Follow-Up Work (Post-Merge)

The remaining 5 open beads are all Tier 2/3 features that build on this PR's foundation. They should be tackled in a follow-up PR after this one merges.

Tier 2: Remaining Additive Features (4 beads)

These add new capabilities without breaking existing imports. They build on the lazy registration and kash.run() foundation from this PR.

1. ShellContext Protocol (kash-0vb5) — P2, blocks kash-5ew2

Goal: Decouple command execution from xonsh via a ShellContext protocol.

Design:

class ShellContext(Protocol):
    def set_env(self, name: str, value: Any) -> None: ...
    def print_output(self, content: str) -> None: ...
    def get_workspace(self) -> Workspace: ...
    def record_history(self, command: str) -> None: ...

Implementations needed:

  • XonshShellContext — wraps current xonsh environment (preserves existing behavior)
  • StandaloneContext — for library/script use (builds on kash.run)
  • CLIContext — for standalone CLI commands

Why deferred: Design needs careful thought to avoid leaking xonsh internals. The protocol must be stable since downstream code will depend on it.

2. Standalone CLI for Actions (kash-qejq) — P2

Goal: Enable kash run <action> --input ... --format json without starting the interactive shell.

Design:

  • Typer or argparse-based CLI entry point
  • Uses kash_run() from this PR as the execution backend
  • Supports --format text|json, --non-interactive, --no-progress, --dry-run
  • Exit codes: 0=success, 1=error, 2=validation, 130=SIGINT

Why deferred: Depends on ShellContext (kash-0vb5) for clean output routing. Could be started independently with a simpler approach.

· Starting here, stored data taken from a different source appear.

-- ==== Sys2Proof/Laws/Table.lean ====
section
/-! SUPPORT. Laws of the sparse tables: reading after writing, and the canonical form. -/

namespace Sys2Proof.Machine

variable {α : Type}

/-! ## Reading after writing -/

@[simp] theorem tget_nil (d : α) (k : Nat) : tget d [] k = d := rfl

theorem tget_tput_same (d : α) (t : List (Nat × α)) (k : Nat) (v : α) : tget d (tput t k v) k = v := by
  induction t with
  | nil => simp [tput, tget]
  | cons x r ih =>
    obtain ⟨a, y⟩ := x
    simp only [tput]
    split
    · simp [tget]
    · split
      · simp [tget]
      · rename_i h; simp [tget, h, ih]

theorem tget_tput_ne (d : α) (t : List (Nat × α)) (k j : Nat) (v : α) (h : j ≠ k) : tget d (tput t k v) j = tget d t j := by
  induction t with
  | nil => simp [tput, tget, h.symm]
  | cons x r ih =>
    obtain ⟨a, y⟩ := x
    simp only [tput]
    split
    · simp [tget, h.symm]
    · split
      · rename_i h1; subst h1; simp [tget, h.symm]
      · simp [tget, ih]

theorem tget_tdel_same (d : α) (t : List (Nat × α)) (k : Nat) : tget d (tdel t k) k = d := by
  induction t with
  | nil => rfl
  | cons x r ih =>
    obtain ⟨a, y⟩ := x
    simp only [tdel]
    split
    · exact ih
    · rename_i h; simp [tget, h, ih]

theorem tget_tdel_ne (d : α) (t : List (Nat × α)) (k j : Nat) (h : j ≠ k) : tget d (tdel t k) j = tget d t j := by
  induction t with
  | nil => rfl
  | cons x r ih =>
    obtain ⟨a, y⟩ := x
    simp only [tdel]
    split
    · rename_i h1; subst h1; simp [tget, h.symm, ih]
    · simp [tget, ih]

theorem tset_eq [DecidableEq α] (d : α) (t : List (Nat × α)) (k : Nat) (v : α) :
    tset d t k v = if v = d then tdel t k else tput t k v := by
  cases t <;> simp [tset, tdel, tput]

/-- What was written is read back. -/
@[simp] theorem tget_tset_same [DecidableEq α] (d : α) (t : List (Nat × α)) (k : Nat) (v : α) : tget d (tset d t k v) k = v := by
  rw [tset_eq]
  split
  · rename_i h; rw [h]; exact tget_tdel_same d t k
  · exact tget_tput_same d t k v

/-- A write leaves every other index. -/
theorem tget_tset_ne [DecidableEq α] (d e : α) (t : List (Nat × α)) (k j : Nat) (v : α) (h : j ≠ k) :
    tget e (tset d t k v) j = tget e t j := by
  rw [tset_eq]
  split
  · exact tget_tdel_ne e t k j h
  · exact tget_tput_ne e t k j v h

/-- Reading after a write: the value at the index written, else as before. -/
theorem tget_tset [DecidableEq α] (d e : α) (t : List (Nat × α)) (k j : Nat) (v : α) (hd : j = k → e = d) :
    tget e (tset d t k v) j = if j = k then v else tget e t j := by
  split
  · rename_i h; rw [hd h, h]; exact tget_tset_same d t k v
  · rename_i h; exact tget_tset_ne d e t k j v h

theorem tget_tfilter (d : α) (p : Nat → Bool) (t : List (Nat × α)) (k : Nat) :
    tget d (tfilter p t) k = if p k then tget d t k else d := by
  induction t with
  | nil => simp [tfilter]
  | cons x r ih =>
    obtain ⟨a, y⟩ := x
    simp only [tfilter]
    by_cases h : a = k
    · subst h
      cases hp : p a <;> simp [tget, ih, hp]
    · cases hp : p a <;> simp [tget, ih, h]

/-! ## The canonical form -/

section
variable [DecidableEq α]

/-- The lower bound as a proposition. -/
def above : Option Nat → Nat → Prop
  | none, _ => True
  | some l, a => l < a

theorem twfFrom_cons (d : Nat → α) (lo : Option Nat) (a : Nat) (y : α) (r : List (Nat × α)) :
    twfFrom d lo ((a, y) :: r) = true ↔ above lo a ∧ y ≠ d a ∧ twfFrom d (some a) r = true := by
  cases lo <;> simp [twfFrom, above, and_assoc]

/-- Above a lower bound the form also holds above a smaller one, and without one. -/
theorem twfFrom_weaken (d : Nat → α) (t : List (Nat × α)) (l m : Nat) (hml : m ≤ l) (h : twfFrom d (some l) t = true) :
    twfFrom d (some m) t = true := by
  cases t with
  | nil => rfl
  | cons x r =>
    obtain ⟨a, y⟩ := x
    rw [twfFrom_cons] at *
    exact ⟨Nat.lt_of_le_of_lt hml h.1, h.2⟩

theorem twfFrom_none (d : Nat → α) (t : List (Nat × α)) (l : Nat) (h : twfFrom d (some l) t = true) : twfFrom d none t = true := by
  cases t with
  | nil => rfl
  | cons x r =>
    obtain ⟨a, y⟩ := x
    rw [twfFrom_cons] at *
    exact ⟨trivial, h.2⟩

theorem twfFrom_tput (d : Nat → α) (t : List (Nat × α)) (k : Nat) (v : α) (hv : v ≠ d k) :
    ∀ lo, above lo k → twfFrom d lo t = true → twfFrom d lo (tput t k v) = true := by
  induction t with
  | nil => intro lo hk _; rw [tput, twfFrom_cons]; exact ⟨hk, hv, rfl⟩
  | cons x r ih =>
    obtain ⟨a, y⟩ := x
    intro lo hk h
    rw [twfFrom_cons] at h
    simp only [tput]
    split
    · rename_i hlt; rw [twfFrom_cons, twfFrom_cons]; exact ⟨hk, hv, hlt, h.2⟩
    · split
      · rename_i heq; subst heq; rw [twfFrom_cons]; exact ⟨hk, hv, h.2.2⟩
      · rename_i h1 h2
        rw [twfFrom_cons]
        exact ⟨h.1, h.2.1, ih (some a) (by simp only [above]; omega) h.2.2⟩

theorem twfFrom_tfilter (d : Nat → α) (p : Nat → Bool) (t : List (Nat × α)) :
    ∀ lo, twfFrom d lo t = true → twfFrom d lo (tfilter p t) = true := by
  induction t with
  | nil => intro lo _; rfl
  | cons x r ih =>
    obtain ⟨a, y⟩ := x
    intro lo h
    rw [twfFrom_cons] at h
    simp only [tfilter]
    split
    · rw [twfFrom_cons]; exact ⟨h.1, h.2.1, ih _ h.2.2⟩
    · cases lo with
      | none => exact twfFrom_none d _ a (ih _ h.2.2)
      | some l => exact twfFrom_weaken d _ a l (Nat.le_of_lt h.1) (ih _ h.2.2)

omit [DecidableEq α] in
theorem tdel_eq_tfilter (t : List (Nat × α)) (k : Nat) : tdel t k = tfilter (fun a => decide (a ≠ k)) t := by
  induction t with
  | nil => rfl
  | cons x r ih =>
    obtain ⟨a, y⟩ := x
    by_cases h : a = k <;> simp [tdel, tfilter, h, ih]

/-- A write keeps the canonical form. -/
theorem twf_tset (d : Nat → α) (t : List (Nat × α)) (k : Nat) (v : α) (h : twf d t = true) : twf d (tset (d k) t k v) = true := by
  rw [tset_eq]
  split
  · rw [tdel_eq_tfilter]; exact twfFrom_tfilter d _ t none h
  · rename_i hv; exact twfFrom_tput d t k v hv none trivial h

/-- Dropping entries keeps the canonical form. -/
theorem twf_tfilter (d : Nat → α) (p : Nat → Bool) (t : List (Nat × α)) (h : twf d t = true) : twf d (tfilter p t) = true :=
  twfFrom_tfilter d p t none h

end

end Sys2Proof.Machine
end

3. --format json and --non-interactive Flags (kash-5ew2) — P2, blocked by kash-0vb5

Goal: Machine-readable output for agent/CI consumption.

Design:

  • OutputManager pattern for dual text/JSON output
  • Route data to stdout, errors/warnings to stderr
  • Disable spinners/progress in non-TTY contexts
  • Respect CI and NO_COLOR env vars

Why deferred: Blocked by ShellContext protocol (kash-0vb5) — needs the abstraction to route output correctly.

4. KashTestRunner (kash-j8st) — P2

Goal: First-class testing support for running kash actions in pytest.

Design:

from kash.testing import KashTestRunner

runner = KashTestRunner(workspace=tmp_path)
result = runner.run_action("strip_html", item_with_html)
assert "clean text" in result.body

# Pipeline testing
result = runner.run_pipeline([
    ("fetch_url", {"url": "https://example.com"}),
    ("strip_html", {}),
    ("summarize_as_bullets", {"model": "gpt-5"}),
])

Requirements: No console output during test runs, deterministic behavior (mock LLM), easy workspace setup/teardown, assert-friendly return types.

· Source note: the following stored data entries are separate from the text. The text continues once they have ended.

/-- States and operands that meet the hypotheses of each clause of SupplyAndBackup. -/
theorem test_meets_SupplyAndBackup :
    (∃ (s : State), s.hw.nvs.vinLost = false ∧ s.hw.fbit R.NVS_STATUS_VIN_LOW = false ∧ s.evRoom 1) ∧
    (∃ (s : State), s.hw.nvs.vinLost = false ∧ s.hw.fbit R.NVS_STATUS_VIN_LOW = true) ∧
    (∃ (s : State), s.hw.nvs.vinLost = false ∧ s.hw.nvs.holdInj = none ∧ 95 ≤ s.hw.nvs.vin) ∧
    (∃ (s : State) (v : Nat), s.hw.nvs.vinLost = false ∧ s.hw.nvs.holdLowSince = some v ∧ s.hw.fbit R.NVS_STATUS_RESERVE_FAULT = false ∧ s.evRoom 1) ∧
    (∃ (s : State), s.hw.nvs.vinLost = false ∧ s.hw.nvs.busy = none) ∧
    (∃ (s : State), s.hw.nvs.vinLost = false) ∧
    (∃ (s : State), s.hw.mode = Mode.parked ∧ s.hw.fbit R.CAL_WAKE_EN = true ∧ s.hw.fbit R.SUP_MODE_STATUS_HOUSEKEEP = false ∧ s.hw.nvs.vinLost = false ∧ s.hw.xtalOk = true) ∧
    (∃ (s : State), s.hw.mode = Mode.parked ∧ s.hw.fbit R.CAL_WAKE_EN = true ∧ s.hw.fbit R.SUP_MODE_STATUS_HOUSEKEEP = false ∧ s.hw.nvs.vinLost = true) ∧
    (∃ (s : State), s.hw.mode = Mode.parked ∧ s.hw.fbit R.SUP_MODE_STATUS_HOUSEKEEP = true ∧ s.evRoom 1) :=
  ⟨⟨wt .run, by unfold State.evRoom; decide +kernel⟩,
   ⟨up (wt .run) (fun h => (h.fset R.NVS_STATUS_VIN_LOW 1).fset R.NVS_STATUS_RESERVE 1), by decide +kernel⟩,
   ⟨wt .stop, by decide +kernel⟩,
   ⟨up (wt .stop) (fun h => { h with nvs := { h.nvs with hold := 150, holdLowSince := some 4000000000 } }), 4000000000, by unfold State.evRoom; decide +kernel⟩,
   ⟨wt .stop, by decide +kernel⟩,
   ⟨up (wt .run) (fun h => h.fset R.SUP_MODE_STATUS_LIVE_OUT 1), by decide +kernel⟩,
   ⟨up (wt .parked) (fun h => h.fset R.CAL_WAKE_EN 1), by decide +kernel⟩,
   ⟨up (up (wt .parked) (fun h => h.fset R.CAL_WAKE_EN 1)) (fun h => { h with nvs := { h.nvs with vinLost := true } }), by decide +kernel⟩,
   ⟨up (wt .parked) (fun h => h.fset R.SUP_MODE_STATUS_HOUSEKEEP 1), by unfold State.evRoom; decide +kernel⟩⟩

/-- States and operands that meet the hypotheses of each clause of ModeRequests (1 of 2). -/
theorem test_meets_ModeRequests1 :
    (∃ (s : State) (d : Desc), s.served d 0x0101 ∧ s.hw.sup.romOnly = false ∧ s.hw.sup.waitTo = none ∧ s.hw.mode = .stop ∧ s.hw.fbit R.SUP_MODE_STATUS_PROG_VALID = true ∧ s.hw.fbit R.SUP_MODE_STATUS_CFG_VALID = true ∧ s.hw.notIn .startup = [] ∧ s.hw.startRefusal .startup = none ∧ s.hw.pairOn = false ∧ (List.range 32).any (fun x => s.hw.kind x == 2) = true ∧ s.evRoom 1) ∧
    (∃ (s : State) (d : Desc), s.served d 0x0101 ∧ s.hw.sup.romOnly = false ∧ s.hw.sup.waitTo = none ∧ s.hw.mode = .stop ∧ s.hw.fbit R.SUP_MODE_STATUS_PROG_VALID = true ∧ s.hw.fbit R.SUP_MODE_STATUS_CFG_VALID = true ∧ s.hw.notIn .startup = [] ∧ s.hw.startRefusal .startup = none ∧ s.hw.pairOn = false ∧ (List.range 32).any (fun x => s.hw.kind x == 2) = false) ∧
    (∃ (s : State) (d : Desc), s.served d 0x0101 ∧ s.hw.sup.romOnly = false ∧ s.hw.sup.waitTo = none ∧ s.hw.mode.runsTasks = true ∧ s.logsGood) ∧
    (∃ (s : State) (d : Desc), s.served d 0x0101 ∧ s.hw.sup.romOnly = false ∧ s.hw.sup.waitTo = none ∧ s.hw.mode = .stop ∧ s.hw.fbit R.SUP_MODE_STATUS_PROG_VALID = true ∧ s.hw.fbit R.SUP_MODE_STATUS_CFG_VALID = true ∧ s.hw.liveIn = false ∧ s.hw.notIn .test = [] ∧ s.hw.startRefusal .test = none ∧ s.evRoom 1) ∧
    (∃ (s : State) (d : Desc), s.served d 0x0101 ∧ s.hw.sup.romOnly = false ∧ s.hw.sup.waitTo = none ∧ s.hw.mode = .stop ∧ s.hw.notIn .service = [] ∧ s.evRoom 1) ∧
    (∃ (s : State) (d : Desc), s.served d 0x0101 ∧ s.hw.sup.romOnly = false ∧ s.hw.sup.waitTo = none ∧ s.hw.mode = .safe ∧ s.hw.notIn .service = [] ∧ s.evRoom 1) ∧
    (∃ (s : State) (d : Desc), s.served d 0x0101 ∧ s.hw.sup.romOnly = false ∧ s.hw.sup.waitTo = none ∧ s.hw.mode = .service ∧ s.hw.fbit R.SUP_MODE_STATUS_SAFE_LATCH = false ∧ s.hw.notIn .stop = [] ∧ s.evRoom 1) ∧
    (∃ (s : State) (d : Desc), s.served d 0x0101 ∧ s.hw.sup.romOnly = false ∧ s.hw.sup.waitTo = none ∧ s.hw.mode = .service ∧ s.hw.fbit R.SUP_MODE_STATUS_SAFE_LATCH = true ∧ s.hw.notIn .safe = [] ∧ s.evRoom 1) ∧
    (∃ (s : State) (d : Desc), s.served d 0x0101 ∧ s.hw.sup.romOnly = false ∧ s.hw.sup.waitTo = none ∧ s.hw.mode = .stop) :=
  ⟨⟨up (wt .stop) (fun h => (h.fset R.SUP_MODE_STATUS_PROG_VALID 1).fset (R.TSK_Tn_CTRL_KIND 3) 2), { tag := 7 }, by unfold State.served State.evRoom; decide +kernel⟩,
   ⟨up (wt .stop) (fun h => (h.fset R.SUP_MODE_STATUS_PROG_VALID 1).fset (R.TSK_Tn_CTRL_KIND 3) 1), { tag := 7 }, by unfold State.served; decide +kernel⟩,
   ⟨wt .run, { tag := 7 }, by unfold State.served State.logsGood; decide +kernel⟩,
   ⟨up (wt .stop) (fun h => (h.fset R.SUP_MODE_STATUS_PROG_VALID 1).fset (R.TSK_Tn_CTRL_KIND 3) 1), { tag := 7 }, by unfold State.served State.evRoom; decide +kernel⟩,
   ⟨wt .stop, { tag := 7 }, by unfold State.served State.evRoom; decide +kernel⟩,
   ⟨wt .safe, { tag := 7 }, by unfold State.served State.evRoom; decide +kernel⟩,
   ⟨wt .service, { tag := 7 }, by unfold State.served State.evRoom; decide +kernel⟩,
   ⟨up (wt .service) (fun h => h.fset R.SUP_MODE_STATUS_SAFE_LATCH 1), { tag := 7 }, by unfold State.served State.evRoom; decide +kernel⟩,
   ⟨wt .stop, { tag := 7 }, by unfold State.served; decide +kernel⟩⟩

Why deferred: Builds on kash.run() from this PR but needs more design work around mock injection and pipeline composition.

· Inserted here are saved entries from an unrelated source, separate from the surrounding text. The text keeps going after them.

/-- The feeder feeds, in REPLAY, and then advances the read position (R150, R152). -/
def State.feed (s : State) : State :=
  if s.mode = .replay then
    let (roster, s') := feedEntries 0 s.modes.roster s
    (s'.onModes fun d => { d with roster := roster }).advanceRead
  else s

/-- The replay decline notice: in REPLAY the entry becomes DROPPED from RESTORED and the decline is counted; the feeder feeds on
the notice (R153, R150). -/
def State.replayDeclined (st : StageId) (s : State) : State :=
  if s.mode = .replay then
    ((s.onModes fun d => { d with roster := markRoster st .restored .dropped d.roster }).bump .replayDeclines).feed
  else s

/-- A stage's call entry is removed for a cause other than a grant, a pass or a flush. A removed replay entry gives its removal
notice, on which the feeder marks and feeds (R73, R74, R151). -/
def State.dropCall (st : StageId) (s : State) : State :=
  match s.callOf st with
  | none => s
  | some e =>
    let s' := s.removeCall st
    if e.replay then (s'.markRemoved st false).feed else s'

/-! ### The stage table -/

/-- A pending profile is copied when the stage enters IDLE or TRIPPED (R3). -/
def Stage.copyPending (stored : Profile) (r : Stage) : Stage :=
  if r.pendingProfile then { r with working := stored, pendingProfile := false } else r

/-- A rest timer was loaded with a number of seconds: a load of 0 expires at once (R1, R5). -/
def State.restLoaded (n : Nat) (s : State) : State := if n = 0 then s.give (.pass .restExpiry) else s

/-- A run timer was loaded with a number of seconds: a load of 0 settles the stage at once (R1, R6). -/
def State.runLoaded (n : Nat) (s : State) : State := if n = 0 then s.give (.check .settled) else s

/-- A withdrawal: a GRANTED stage gives up its permit (R9). A stage whose roster flag was set gives the mode controller a
replay decline notice (R153). -/
def State.withdrawPermit (st : StageId) (s : State) : State :=
  let r := s.stage st
  let s' := s.onStage st fun r =>
    Stage.copyPending (s.store.profile st)
      { r with state := .idle, run := 0, handshake := 0, withdrawn := r.token, token := none,
               window := s.settingTime .confirmTimeout, withdrawnByReplay := r.rosterFlag, rosterFlag := false }
  (if r.rosterFlag then s'.replayDeclined st else s').give (.pass .stageChange)

/-- A decline by the unit: a withdrawal, counted (R14, R16). -/
def State.decline (st : StageId) (s : State) : State := (s.withdrawPermit st).bump .declines

/-- A grant (R19): the QUEUED stage becomes GRANTED with the drawn token. -/
def State.grantStage (st : StageId) (token : Nat) (replay : Bool) (s : State) : State :=
  s.onStage st fun r =>
    { r with state := .granted, token := some token, handshake := s.settingTime .confirmTimeout, rosterFlag := replay }

/-- A revoke (R20): a withdrawal of a GRANTED stage, with the token for the STOP; refused in any other state. -/
def State.revoke (st : StageId) (s : State) : Option (State × Nat) :=
  if (s.stage st).state = .granted then some (s.withdrawPermit st, (s.stage st).token.getD 0) else none

/-- A stop (R21): a settled RUNNING stage becomes STOPPING, with the token for the STOP; refused otherwise. -/
def State.stopStage (st : StageId) (reason : StopReason) (s : State) : Option (State × Nat) :=
  if (s.stage st).settled then
    some ((s.onStage st fun r =>
      { r with state := .stopping, handshake := s.settingTime .stopTimeout, stopReason := some reason }).give
        (.pass .stageChange), (s.stage st).token.getD 0)
  else none

/-- A confirmation (R15): GRANTED becomes RUNNING. -/
def State.confirmStage (st : StageId) (s : State) : State :=
  let minOn := (s.stage st).working.minOn
  ((s.onStage st fun r =>
    { r with state := .running, rest := 0, run := seconds minOn, handshake := 0, rosterFlag := false,
             withdrawn := none, window := 0, withdrawnByReplay := false }).give (.pass .stageChange)).runLoaded minOn

/-- An adoption (R15, R22): an IDLE or QUEUED stage becomes RUNNING with a token, or none for a beacon's adoption; a queue entry
is removed and the adoption counted. DEDUCED, log entry 33: R153 says that a replay permit adopted through its withdrawn token
leaves its roster entry RESTORED, but the withdrawal before it made the entry DROPPED (R153), and R146 keeps such an entry
DROPPED; the adoption does not make it RESTORED again. -/
def State.adoptStage (st : StageId) (token : Option Nat) (s : State) : State :=
  let minOn := (s.stage st).working.minOn
  let s' := s.onStage st fun r =>
    { r with state := .running, rest := 0, run := seconds minOn, token := token, withdrawn := none, window := 0,
             withdrawnByReplay := false }
  (((s'.dropCall st).bump .adoptions).give (.pass .stageChange)).runLoaded minOn

/-- A release, a done and a held release (R16, R24): the stage becomes IDLE, rests its min-off, gives up its token and takes a
pending profile. The rest is that of the copy in force before the replacement (R3). -/
def State.releaseStage (st : StageId) (s : State) : State :=
  let minOff := (s.stage st).working.minOff
  ((s.onStage st fun r =>
    Stage.copyPending (s.store.profile st)
      { r with state := .idle, rest := seconds minOff, run := 0, handshake := 0, token := none }).give
        (.pass .stageChange)).restLoaded minOff

/-- A resume (R24): a HELD stage becomes RUNNING, settled. -/
def State.resumeStage (st : StageId) (s : State) : State :=
  ((s.onStage st fun r => { r with state := .running, rest := 0, run := 0 }).give (.pass .stageChange)).give
    (.check .settled)

/-- A hold of one stage of a unit declared ABSENT (R23): GRANTED, RUNNING and STOPPING become HELD, and a QUEUED stage leaves
the call queue and becomes IDLE (R13). -/
def State.holdStage (st : StageId) (s : State) : State :=
  match (s.stage st).state with
  | .granted | .running | .stopping =>
    (s.onStage st fun r => { r with state := .held, handshake := 0, run := 0, rosterFlag := false }).give
      (.pass .stageChange)
  | .queued => (s.onStage st fun r => { r with state := .idle }).dropCall st
  | .idle | .held | .tripped => s

/-- Whether a trip's cause locks the stage out: high pressure, low pressure, flame failure (R25). -/
def lockoutCause (cause : Nat) : Bool := cause == 1 || cause == 2 || cause == 3

/-- A trip of one stage, whatever its state (R25). A stage already TRIPPED stays TRIPPED. DEDUCED, log entry 37: R2 says that the
min-off of a record of kind NONE is not used, while R5 and R25 load the rest timer with min-off at every trip; the min-off of the
working copy is loaded here for a stage of kind NONE too. -/
def State.tripStage (cause : Nat) (st : StageId) (s : State) : State :=
  let r := s.stage st
  let next : StageState := if r.state = .tripped ∨ lockoutCause cause then .tripped else .idle
  let minOff := r.working.minOff
  let s' := s.onStage st fun r =>
    Stage.copyPending (s.store.profile st)
      { r with state := next, rest := seconds minOff, run := 0, handshake := 0, token := none, withdrawn := none,
               window := 0, rosterFlag := false, withdrawnByReplay := false }
  let s' := s'.dropCall st
  (match r.state with
    | .granted | .running | .stopping => s'.give (.pass .stageChange)
    | .idle | .queued | .held | .tripped => s').restLoaded minOff

/-- A clear (R26): TRIPPED becomes IDLE with its rest running on; ignored in any other state. -/
def State.clearStage (st : StageId) (s : State) : State :=
  if (s.stage st).state = .tripped then
    s.onStage st fun r => Stage.copyPending (s.store.profile st) { r with state := .idle }
  else s

/-- The mains-off reset of one record (R27). -/
def Stage.mainsOff (stored : Profile) (r : Stage) : Stage :=
  Stage.copyPending stored
    { r with state := if r.state = .tripped then .tripped else .idle,
             rest := if r.working.kind = .none then 0 else seconds r.working.minOff,
             run := 0, handshake := 0, window := 0, token := none, withdrawn := none, rosterFlag := false,
             withdrawnByReplay := false }

/-- The mains-off reset (R27): every stage IDLE or TRIPPED, the sums 0 and the run order list empty. The rest timers it loads
with 0 expire at once and meet the mode MAINS_OFF, where a pass cause changes nothing (R82). -/
def State.mainsOffReset (s : State) : State :=
  s.onStages fun t =>
    { records := ⟨⟨(t.records.toList.zip s.store.profiles.toList).map fun p => p.1.mainsOff p.2⟩, by simp⟩,
      cRun := 0, cPend := 0, runOrder := [] }

/-- A profile change from the profile store (R3): the working copy is replaced at once in IDLE, QUEUED and TRIPPED, and kept,
with the pending-profile flag set, in the other states. A QUEUED stage whose new kind is NONE leaves the queue and its unit is
sent DEFER(NO_PROFILE). -/
def State.profileChange (st : StageId) (s : State) : State :=
  let stored := s.store.profile st
  match (s.stage st).state with
  | .idle | .tripped => s.onStage st fun r => { r with working := stored }
  | .queued =>
    if stored.kind = .none then
      ((s.onStage st fun r => { r with working := stored, state := .idle }).sendDefer st .noProfile).dropCall st
    else s.onStage st fun r => { r with working := stored }
  | .granted | .running | .stopping | .held => s.onStage st fun r => { r with pendingProfile := true }

/-! ### The unit supervisor -/

/-- A unit becomes ABSENT (R128): its window ends, the absence is counted and the hold is applied to its stages. -/
def State.declareAbsent (u : UnitId) (s : State) : State :=
  let s' := (s.onUnit u fun r => { r with presence := .absent, phase := .none, window := 0 }).bump .absences
  (stagesOf u).foldl (fun s st => s.holdStage st) s'

/-- A unit error (R127): it counts for a PRESENT unit only, and at the threshold the unit is declared ABSENT. -/
def State.unitError (u : UnitId) (s : State) : State :=
  if (s.unit u).presence = .present then
    let s' := (s.onUnit u fun r => { r with errors := r.errors + 1 }).bump .unitErrors
    if (s'.unit u).errors = s.setting .errorThreshold then s'.declareAbsent u else s'
  else s

/-- A window starts in GUARD with the beacon period as it stands (R123). -/
def UnitRec.startWindow (p : Nat) (r : UnitRec) : UnitRec := { r with phase := .guard, period := p, window := 500 * p }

Tier 3: Breaking Changes (1 bead)

5. Lightweight MCP Mode (kash-s9q0) — P3

Goal: Expose individual actions as MCP tools without loading the entire kash registry.

Current problem: The MCP server requires full kash initialization including all registries, workspace system, and configuration. Cannot expose a single action as an MCP tool without loading everything.

Design considerations:

  • Selective action loading (only import what's needed)
  • Direct Claude Code skill integration (without running MCP server)
  • Skill template generation from @kash_action metadata

Why deferred: This is the only Tier 3 (potentially breaking) item remaining. It may change how action discovery works internally. Benefits from the lazy registration work in this PR (kash-y80s) as a foundation.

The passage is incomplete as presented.